INFORMATION —
-- ==== Sys2Proof/Laws/State.lean ====
section
/-! SUPPORT. One lemma per field per update of the state, each true by `rfl` and a simp lemma, so that no
later proof unfolds a record update; and what each update does to a buffer's written bytes and to `memRead`. -/

namespace Sys2Proof.Machine

/-! ### setCrc -/

@[simp] theorem State.setCrc_crc (s : State) (v : Word) : (s.setCrc v).crc = v := rfl
@[simp] theorem State.setCrc_plen (s : State) (v : Word) : (s.setCrc v).plen = s.plen := rfl
@[simp] theorem State.setCrc_txlen (s : State) (v : Word) : (s.setCrc v).txlen = s.txlen := rfl
@[simp] theorem State.setCrc_rxlen (s : State) (v : Word) : (s.setCrc v).rxlen = s.rxlen := rfl
@[simp] theorem State.setCrc_rcmd (s : State) (v : Word) : (s.setCrc v).rcmd = s.rcmd := rfl
@[simp] theorem State.setCrc_rlen (s : State) (v : Word) : (s.setCrc v).rlen = s.rlen := rfl
@[simp] theorem State.setCrc_status (s : State) (v : Word) : (s.setCrc v).status = s.status := rfl
@[simp] theorem State.setCrc_pbuf (s : State) (v : Word) : (s.setCrc v).pbuf = s.pbuf := rfl
@[simp] theorem State.setCrc_txbuf (s : State) (v : Word) : (s.setCrc v).txbuf = s.txbuf := rfl
@[simp] theorem State.setCrc_rxbuf (s : State) (v : Word) : (s.setCrc v).rxbuf = s.rxbuf := rfl
@[simp] theorem State.setCrc_draw (s : State) (v : Word) : (s.setCrc v).draw = s.draw := rfl
@[simp] theorem State.setCrc_pending (s : State) (v : Word) : (s.setCrc v).pending = s.pending := rfl
@[simp] theorem State.setCrc_answer (s : State) (v : Word) : (s.setCrc v).answer = s.answer := rfl

@[simp] theorem State.setCrc_buf (s : State) (v : Word) (B : Buf) : (s.setCrc v).buf B = s.buf B := by
  cases B <;> rfl

@[simp] theorem State.setCrc_memRead (s : State) (v : Word) (B : Buf) (i : Nat) :
    (s.setCrc v).memRead B i = s.memRead B i := by
  cases B <;> rfl

/-! ### setPlen -/

@[simp] theorem State.setPlen_crc (s : State) (v : Word) : (s.setPlen v).crc = s.crc := rfl
@[simp] theorem State.setPlen_plen (s : State) (v : Word) : (s.setPlen v).plen = v := rfl
@[simp] theorem State.setPlen_txlen (s : State) (v : Word) : (s.setPlen v).txlen = s.txlen := rfl
@[simp] theorem State.setPlen_rxlen (s : State) (v : Word) : (s.setPlen v).rxlen = s.rxlen := rfl
@[simp] theorem State.setPlen_rcmd (s : State) (v : Word) : (s.setPlen v).rcmd = s.rcmd := rfl
@[simp] theorem State.setPlen_rlen (s : State) (v : Word) : (s.setPlen v).rlen = s.rlen := rfl
@[simp] theorem State.setPlen_status (s : State) (v : Word) : (s.setPlen v).status = s.status := rfl
@[simp] theorem State.setPlen_pbuf (s : State) (v : Word) : (s.setPlen v).pbuf = s.pbuf := rfl
@[simp] theorem State.setPlen_txbuf (s : State) (v : Word) : (s.setPlen v).txbuf = s.txbuf := rfl
@[simp] theorem State.setPlen_rxbuf (s : State) (v : Word) : (s.setPlen v).rxbuf = s.rxbuf := rfl
@[simp] theorem State.setPlen_draw (s : State) (v : Word) : (s.setPlen v).draw = s.draw := rfl
@[simp] theorem State.setPlen_pending (s : State) (v : Word) : (s.setPlen v).pending = s.pending := rfl
@[simp] theorem State.setPlen_answer (s : State) (v : Word) : (s.setPlen v).answer = s.answer := rfl

@[simp] theorem State.setPlen_buf (s : State) (v : Word) (B : Buf) : (s.setPlen v).buf B = s.buf B := by
  cases B <;> rfl

@[simp] theorem State.setPlen_memRead (s : State) (v : Word) (B : Buf) (i : Nat) :
    (s.setPlen v).memRead B i = s.memRead B i := by
  cases B <;> rfl

/-! ### setTxlen -/

@[simp] theorem State.setTxlen_crc (s : State) (v : Word) : (s.setTxlen v).crc = s.crc := rfl
@[simp] theorem State.setTxlen_plen (s : State) (v : Word) : (s.setTxlen v).plen = s.plen := rfl
@[simp] theorem State.setTxlen_txlen (s : State) (v : Word) : (s.setTxlen v).txlen = v := rfl
@[simp] theorem State.setTxlen_rxlen (s : State) (v : Word) : (s.setTxlen v).rxlen = s.rxlen := rfl
@[simp] theorem State.setTxlen_rcmd (s : State) (v : Word) : (s.setTxlen v).rcmd = s.rcmd := rfl
@[simp] theorem State.setTxlen_rlen (s : State) (v : Word) : (s.setTxlen v).rlen = s.rlen := rfl
@[simp] theorem State.setTxlen_status (s : State) (v : Word) : (s.setTxlen v).status = s.status := rfl
@[simp] theorem State.setTxlen_pbuf (s : State) (v : Word) : (s.setTxlen v).pbuf = s.pbuf := rfl
@[simp] theorem State.setTxlen_txbuf (s : State) (v : Word) : (s.setTxlen v).txbuf = s.txbuf := rfl
@[simp] theorem State.setTxlen_rxbuf (s : State) (v : Word) : (s.setTxlen v).rxbuf = s.rxbuf := rfl
@[simp] theorem State.setTxlen_draw (s : State) (v : Word) : (s.setTxlen v).draw = s.draw := rfl
@[simp] theorem State.setTxlen_pending (s : State) (v : Word) : (s.setTxlen v).pending = s.pending := rfl
@[simp] theorem State.setTxlen_answer (s : State) (v : Word) : (s.setTxlen v).answer = s.answer := rfl

@[simp] theorem State.setTxlen_buf (s : State) (v : Word) (B : Buf) : (s.setTxlen v).buf B = s.buf B := by
  cases B <;> rfl

@[simp] theorem State.setTxlen_memRead (s : State) (v : Word) (B : Buf) (i : Nat) :
    (s.setTxlen v).memRead B i = s.memRead B i := by
  cases B <;> rfl

/-! ### setRxlen -/

@[simp] theorem State.setRxlen_crc (s : State) (v : Word) : (s.setRxlen v).crc = s.crc := rfl
@[simp] theorem State.setRxlen_plen (s : State) (v : Word) : (s.setRxlen v).plen = s.plen := rfl
@[simp] theorem State.setRxlen_txlen (s : State) (v : Word) : (s.setRxlen v).txlen = s.txlen := rfl
@[simp] theorem State.setRxlen_rxlen (s : State) (v : Word) : (s.setRxlen v).rxlen = v := rfl
@[simp] theorem State.setRxlen_rcmd (s : State) (v : Word) : (s.setRxlen v).rcmd = s.rcmd := rfl
@[simp] theorem State.setRxlen_rlen (s : State) (v : Word) : (s.setRxlen v).rlen = s.rlen := rfl
@[simp] theorem State.setRxlen_status (s : State) (v : Word) : (s.setRxlen v).status = s.status := rfl
@[simp] theorem State.setRxlen_pbuf (s : State) (v : Word) : (s.setRxlen v).pbuf = s.pbuf := rfl
@[simp] theorem State.setRxlen_txbuf (s : State) (v : Word) : (s.setRxlen v).txbuf = s.txbuf := rfl
@[simp] theorem State.setRxlen_rxbuf (s : State) (v : Word) : (s.setRxlen v).rxbuf = s.rxbuf := rfl
@[simp] theorem State.setRxlen_draw (s : State) (v : Word) : (s.setRxlen v).draw = s.draw := rfl
@[simp] theorem State.setRxlen_pending (s : State) (v : Word) : (s.setRxlen v).pending = s.pending := rfl
@[simp] theorem State.setRxlen_answer (s : State) (v : Word) : (s.setRxlen v).answer = s.answer := rfl

@[simp] theorem State.setRxlen_buf (s : State) (v : Word) (B : Buf) : (s.setRxlen v).buf B = s.buf B := by
  cases B <;> rfl

@[simp] theorem State.setRxlen_memRead (s : State) (v : Word) (B : Buf) (i : Nat) :
    (s.setRxlen v).memRead B i = s.memRead B i := by
  cases B <;> rfl

/-! ### setRcmd -/

@[simp] theorem State.setRcmd_crc (s : State) (v : Byte) : (s.setRcmd v).crc = s.crc := rfl
@[simp] theorem State.setRcmd_plen (s : State) (v : Byte) : (s.setRcmd v).plen = s.plen := rfl
@[simp] theorem State.setRcmd_txlen (s : State) (v : Byte) : (s.setRcmd v).txlen = s.txlen := rfl
@[simp] theorem State.setRcmd_rxlen (s : State) (v : Byte) : (s.setRcmd v).rxlen = s.rxlen := rfl
@[simp] theorem State.setRcmd_rcmd (s : State) (v : Byte) : (s.setRcmd v).rcmd = v := rfl
@[simp] theorem State.setRcmd_rlen (s : State) (v : Byte) : (s.setRcmd v).rlen = s.rlen := rfl
@[simp] theorem State.setRcmd_status (s : State) (v : Byte) : (s.setRcmd v).status = s.status := rfl
@[simp] theorem State.setRcmd_pbuf (s : State) (v : Byte) : (s.setRcmd v).pbuf = s.pbuf := rfl
@[simp] theorem State.setRcmd_txbuf (s : State) (v : Byte) : (s.setRcmd v).txbuf = s.txbuf := rfl
@[simp] theorem State.setRcmd_rxbuf (s : State) (v : Byte) : (s.setRcmd v).rxbuf = s.rxbuf := rfl
@[simp] theorem State.setRcmd_draw (s : State) (v : Byte) : (s.setRcmd v).draw = s.draw := rfl
@[simp] theorem State.setRcmd_pending (s : State) (v : Byte) : (s.setRcmd v).pending = s.pending := rfl
@[simp] theorem State.setRcmd_answer (s : State) (v : Byte) : (s.setRcmd v).answer = s.answer := rfl

@[simp] theorem State.setRcmd_buf (s : State) (v : Byte) (B : Buf) : (s.setRcmd v).buf B = s.buf B := by
  cases B <;> rfl

@[simp] theorem State.setRcmd_memRead (s : State) (v : Byte) (B : Buf) (i : Nat) :
    (s.setRcmd v).memRead B i = s.memRead B i := by
  cases B <;> rfl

ABOUT THIS TASK —
From the top of the material above, print every line exactly, ending with the line that holds "v).plen = v := rfl".

RESULT OF THIS EXERCISE —
-- ==== Sys2Proof/Laws/State.lean ====
section
/-! SUPPORT. One lemma per field per update of the state, each true by `rfl` and a simp lemma, so that no
later proof unfolds a record update; and what each update does to a buffer's written bytes and to `memRead`. -/

namespace Sys2Proof.Machine

/-! ### setCrc -/

@[simp] theorem State.setCrc_crc (s : State) (v : Word) : (s.setCrc v).crc = v := rfl
@[simp] theorem State.setCrc_plen (s : State) (v : Word) : (s.setCrc v).plen = s.plen := rfl
@[simp] theorem State.setCrc_txlen (s : State) (v : Word) : (s.setCrc v).txlen = s.txlen := rfl
@[simp] theorem State.setCrc_rxlen (s : State) (v : Word) : (s.setCrc v).rxlen = s.rxlen := rfl
@[simp] theorem State.setCrc_rcmd (s : State) (v : Word) : (s.setCrc v).rcmd = s.rcmd := rfl
@[simp] theorem State.setCrc_rlen (s : State) (v : Word) : (s.setCrc v).rlen = s.rlen := rfl
@[simp] theorem State.setCrc_status (s : State) (v : Word) : (s.setCrc v).status = s.status := rfl
@[simp] theorem State.setCrc_pbuf (s : State) (v : Word) : (s.setCrc v).pbuf = s.pbuf := rfl
@[simp] theorem State.setCrc_txbuf (s : State) (v : Word) : (s.setCrc v).txbuf = s.txbuf := rfl
@[simp] theorem State.setCrc_rxbuf (s : State) (v : Word) : (s.setCrc v).rxbuf = s.rxbuf := rfl
@[simp] theorem State.setCrc_draw (s : State) (v : Word) : (s.setCrc v).draw = s.draw := rfl
@[simp] theorem State.setCrc_pending (s : State) (v : Word) : (s.setCrc v).pending = s.pending := rfl
@[simp] theorem State.setCrc_answer (s : State) (v : Word) : (s.setCrc v).answer = s.answer := rfl

@[simp] theorem State.setCrc_buf (s : State) (v : Word) (B : Buf) : (s.setCrc v).buf B = s.buf B := by
  cases B <;> rfl

@[simp] theorem State.setCrc_memRead (s : State) (v : Word) (B : Buf) (i : Nat) :
    (s.setCrc v).memRead B i = s.memRead B i := by
  cases B <;> rfl

/-! ### setPlen -/

@[simp] theorem State.setPlen_crc (s : State) (v : Word) : (s.setPlen v).crc = s.crc := rfl
@[simp] theorem State.setPlen_plen (s : State) (v : Word) : (s.setPlen v).plen = v := rfl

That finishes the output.